/-! Fields that `State.setPort` keeps. -/

@[simp] theorem State.setPort_pending (s : State) (p : Port) (v : PortSt) : (s.setPort p v).pending = s.pending := by cases p <;> rfl
@[simp] theorem State.setPort_plat (s : State) (p : Port) (v : PortSt) : (s.setPort p v).plat = s.plat := by cases p <;> rfl
@[simp] theorem State.setPort_fuses (s : State) (p : Port) (v : PortSt) : (s.setPort p v).fuses = s.fuses := by cases p <;> rfl
@[simp] theorem State.setPort_cfg (s : State) (p : Port) (v : PortSt) : (s.setPort p v).cfg = s.cfg := by cases p <;> rfl
@[simp] theorem State.setPort_cairn (s : State) (p : Port) (v : PortSt) : (s.setPort p v).cairn = s.cairn := by cases p <;> rfl
@[simp] theorem State.setPort_time (s : State) (p : Port) (v : PortSt) : (s.setPort p v).time = s.time := by cases p <;> rfl
@[simp] theorem State.setPort_tally (s : State) (p : Port) (v : PortSt) : (s.setPort p v).tally = s.tally := by cases p <;> rfl
@[simp] theorem State.setPort_log (s : State) (p : Port) (v : PortSt) : (s.setPort p v).log = s.log := by cases p <;> rfl
@[simp] theorem State.setPort_logSeq (s : State) (p : Port) (v : PortSt) : (s.setPort p v).logSeq = s.logSeq := by cases p <;> rfl
@[simp] theorem State.setPort_acts (s : State) (p : Port) (v : PortSt) : (s.setPort p v).acts = s.acts := by cases p <;> rfl
@[simp] theorem State.setPort_actNum (s : State) (p : Port) (v : PortSt) : (s.setPort p v).actNum = s.actNum := by cases p <;> rfl
@[simp] theorem State.setPort_routes (s : State) (p : Port) (v : PortSt) : (s.setPort p v).routes = s.routes := by cases p <;> rfl
@[simp] theorem State.setPort_imsic (s : State) (p : Port) (v : PortSt) : (s.setPort p v).imsic = s.imsic := by cases p <;> rfl
@[simp] theorem State.setPort_trapTail (s : State) (p : Port) (v : PortSt) : (s.setPort p v).trapTail = s.trapTail := by cases p <;> rfl
@[simp] theorem State.setPort_trapHead (s : State) (p : Port) (v : PortSt) : (s.setPort p v).trapHead = s.trapHead := by cases p <;> rfl
@[simp] theorem State.setPort_trapWait (s : State) (p : Port) (v : PortSt) : (s.setPort p v).trapWait = s.trapWait := by cases p <;> rfl
@[simp] theorem State.setPort_streams (s : State) (p : Port) (v : PortSt) : (s.setPort p v).streams = s.streams := by cases p <;> rfl
@[simp] theorem State.setPort_launches (s : State) (p : Port) (v : PortSt) : (s.setPort p v).launches = s.launches := by cases p <;> rfl
@[simp] theorem State.setPort_launchNum (s : State) (p : Port) (v : PortSt) : (s.setPort p v).launchNum = s.launchNum := by cases p <;> rfl
@[simp] theorem State.setPort_tiles (s : State) (p : Port) (v : PortSt) : (s.setPort p v).tiles = s.tiles := by cases p <;> rfl
@[simp] theorem State.setPort_heavy (s : State) (p : Port) (v : PortSt) : (s.setPort p v).heavy = s.heavy := by cases p <;> rfl
@[simp] theorem State.setPort_serial (s : State) (p : Port) (v : PortSt) : (s.setPort p v).serial = s.serial := by cases p <;> rfl
@[simp] theorem State.setPort_landing (s : State) (p : Port) (v : PortSt) : (s.setPort p v).landing = s.landing := by cases p <;> rfl
@[simp] theorem State.setPort_dram (s : State) (p : Port) (v : PortSt) : (s.setPort p v).dram = s.dram := by cases p <;> rfl
@[simp] theorem State.setPort_reqs (s : State) (p : Port) (v : PortSt) : (s.setPort p v).reqs = s.reqs := by cases p <;> rfl
@[simp] theorem State.setPort_reqNum (s : State) (p : Port) (v : PortSt) : (s.setPort p v).reqNum = s.reqNum := by cases p <;> rfl
@[simp] theorem State.setPort_ansNum (s : State) (p : Port) (v : PortSt) : (s.setPort p v).ansNum = s.ansNum := by cases p <;> rfl
@[simp] theorem State.setPort_slices (s : State) (p : Port) (v : PortSt) : (s.setPort p v).slices = s.slices := by cases p <;> rfl
@[simp] theorem State.setPort_msgs (s : State) (p : Port) (v : PortSt) : (s.setPort p v).msgs = s.msgs := by cases p <;> rfl
@[simp] theorem State.setPort_agents (s : State) (p : Port) (v : PortSt) : (s.setPort p v).agents = s.agents := by cases p <;> rfl
@[simp] theorem State.setPort_dead (s : State) (p : Port) (v : PortSt) : (s.setPort p v).dead = s.dead := by cases p <;> rfl
@[simp] theorem State.setPort_notices (s : State) (p : Port) (v : PortSt) : (s.setPort p v).notices = s.notices := by cases p <;> rfl
@[simp] theorem State.setPort_rejoin (s : State) (p : Port) (v : PortSt) : (s.setPort p v).rejoin = s.rejoin := by cases p <;> rfl
@[simp] theorem State.setPort_reclaimed (s : State) (p : Port) (v : PortSt) : (s.setPort p v).reclaimed = s.reclaimed := by cases p <;> rfl
@[simp] theorem State.setPort_beats (s : State) (p : Port) (v : PortSt) : (s.setPort p v).beats = s.beats := by cases p <;> rfl
@[simp] theorem State.setPort_host (s : State) (p : Port) (v : PortSt) : (s.setPort p v).host = s.host := by cases p <;> rfl
@[simp] theorem State.setPort_hostBusy (s : State) (p : Port) (v : PortSt) : (s.setPort p v).hostBusy = s.hostBusy := by cases p <;> rfl
@[simp] theorem State.setPort_hostQ (s : State) (p : Port) (v : PortSt) : (s.setPort p v).hostQ = s.hostQ := by cases p <;> rfl
@[simp] theorem State.setPort_snoopQ (s : State) (p : Port) (v : PortSt) : (s.setPort p v).snoopQ = s.snoopQ := by cases p <;> rfl
@[simp] theorem State.setPort_snoopIn (s : State) (p : Port) (v : PortSt) : (s.setPort p v).snoopIn = s.snoopIn := by cases p <;> rfl
@[simp] theorem State.setPort_hostOut (s : State) (p : Port) (v : PortSt) : (s.setPort p v).hostOut = s.hostOut := by cases p <;> rfl
@[simp] theorem State.setPort_xlt (s : State) (p : Port) (v : PortSt) : (s.setPort p v).xlt = s.xlt := by cases p <;> rfl
@[simp] theorem State.setPort_chans (s : State) (p : Port) (v : PortSt) : (s.setPort p v).chans = s.chans := by cases p <;> rfl
@[simp] theorem State.setPort_remap (s : State) (p : Port) (v : PortSt) : (s.setPort p v).remap = s.remap := by cases p <;> rfl
@[simp] theorem State.setPort_hbm (s : State) (p : Port) (v : PortSt) : (s.setPort p v).hbm = s.hbm := by cases p <;> rfl
@[simp] theorem State.setPort_tmax (s : State) (p : Port) (v : PortSt) : (s.setPort p v).tmax = s.tmax := by cases p <;> rfl
@[simp] theorem State.setPort_cols (s : State) (p : Port) (v : PortSt) : (s.setPort p v).cols = s.cols := by cases p <;> rfl
@[simp] theorem State.setPort_tokens (s : State) (p : Port) (v : PortSt) : (s.setPort p v).tokens = s.tokens := by cases p <;> rfl
@[simp] theorem State.setPort_held (s : State) (p : Port) (v : PortSt) : (s.setPort p v).held = s.held := by cases p <;> rfl
@[simp] theorem State.setPort_asks (s : State) (p : Port) (v : PortSt) : (s.setPort p v).asks = s.asks := by cases p <;> rfl
@[simp] theorem State.setPort_colSat (s : State) (p : Port) (v : PortSt) : (s.setPort p v).colSat = s.colSat := by cases p <;> rfl
@[simp] theorem State.setPort_links (s : State) (p : Port) (v : PortSt) : (s.setPort p v).links = s.links := by cases p <;> rfl
@[simp] theorem State.setPort_rdgRoute (s : State) (p : Port) (v : PortSt) : (s.setPort p v).rdgRoute = s.rdgRoute := by cases p <;> rfl
@[simp] theorem State.setPort_rdgWin (s : State) (p : Port) (v : PortSt) : (s.setPort p v).rdgWin = s.rdgWin := by cases p <;> rfl
@[simp] theorem State.setPort_plans (s : State) (p : Port) (v : PortSt) : (s.setPort p v).plans = s.plans := by cases p <;> rfl
@[simp] theorem State.setPort_holds (s : State) (p : Port) (v : PortSt) : (s.setPort p v).holds = s.holds := by cases p <;> rfl
@[simp] theorem State.setPort_chunkOut (s : State) (p : Port) (v : PortSt) : (s.setPort p v).chunkOut = s.chunkOut := by cases p <;> rfl
@[simp] theorem State.setPort_chunkRsp (s : State) (p : Port) (v : PortSt) : (s.setPort p v).chunkRsp = s.chunkRsp := by cases p <;> rfl
@[simp] theorem State.setPort_bcasts (s : State) (p : Port) (v : PortSt) : (s.setPort p v).bcasts = s.bcasts := by cases p <;> rfl
@[simp] theorem State.setPort_bcOut (s : State) (p : Port) (v : PortSt) : (s.setPort p v).bcOut = s.bcOut := by cases p <;> rfl
@[simp] theorem State.setPort_starts (s : State) (p : Port) (v : PortSt) : (s.setPort p v).starts = s.starts := by cases p <;> rfl
@[simp] theorem State.setPort_rdgIn (s : State) (p : Port) (v : PortSt) : (s.setPort p v).rdgIn = s.rdgIn := by cases p <;> rfl
@[simp] theorem State.setPort_rdgOut (s : State) (p : Port) (v : PortSt) : (s.setPort p v).rdgOut = s.rdgOut := by cases p <;> rfl
@[simp] theorem State.setPort_power (s : State) (p : Port) (v : PortSt) : (s.setPort p v).power = s.power := by cases p <;> rfl
@[simp] theorem State.setPort_fb (s : State) (p : Port) (v : PortSt) : (s.setPort p v).fb = s.fb := by cases p <;> rfl
@[simp] theorem State.setPort_cores (s : State) (p : Port) (v : PortSt) : (s.setPort p v).cores = s.cores := by cases p <;> rfl
@[simp] theorem State.setPort_dbgUnit (s : State) (p : Port) (v : PortSt) : (s.setPort p v).dbgUnit = s.dbgUnit := by cases p <;> rfl
@[simp] theorem State.setPort_jtag (s : State) (p : Port) (v : PortSt) : (s.setPort p v).jtag = s.jtag := by cases p <;> rfl
@[simp] theorem State.setPort_fresh (s : State) (p : Port) (v : PortSt) : (s.setPort p v).fresh = s.fresh := by cases p <;> rfl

____________

Work required
Output the first line of the entries above and every line after it, exactly as written, ending with the line that contains "s.pending := by cases p <;> rfl".

The answer
/-! Fields that `State.setPort` keeps. -/

@[simp] theorem State.setPort_pending (s : State) (p : Port) (v : PortSt) : (s.setPort p v).pending = s.pending := by cases p <;> rfl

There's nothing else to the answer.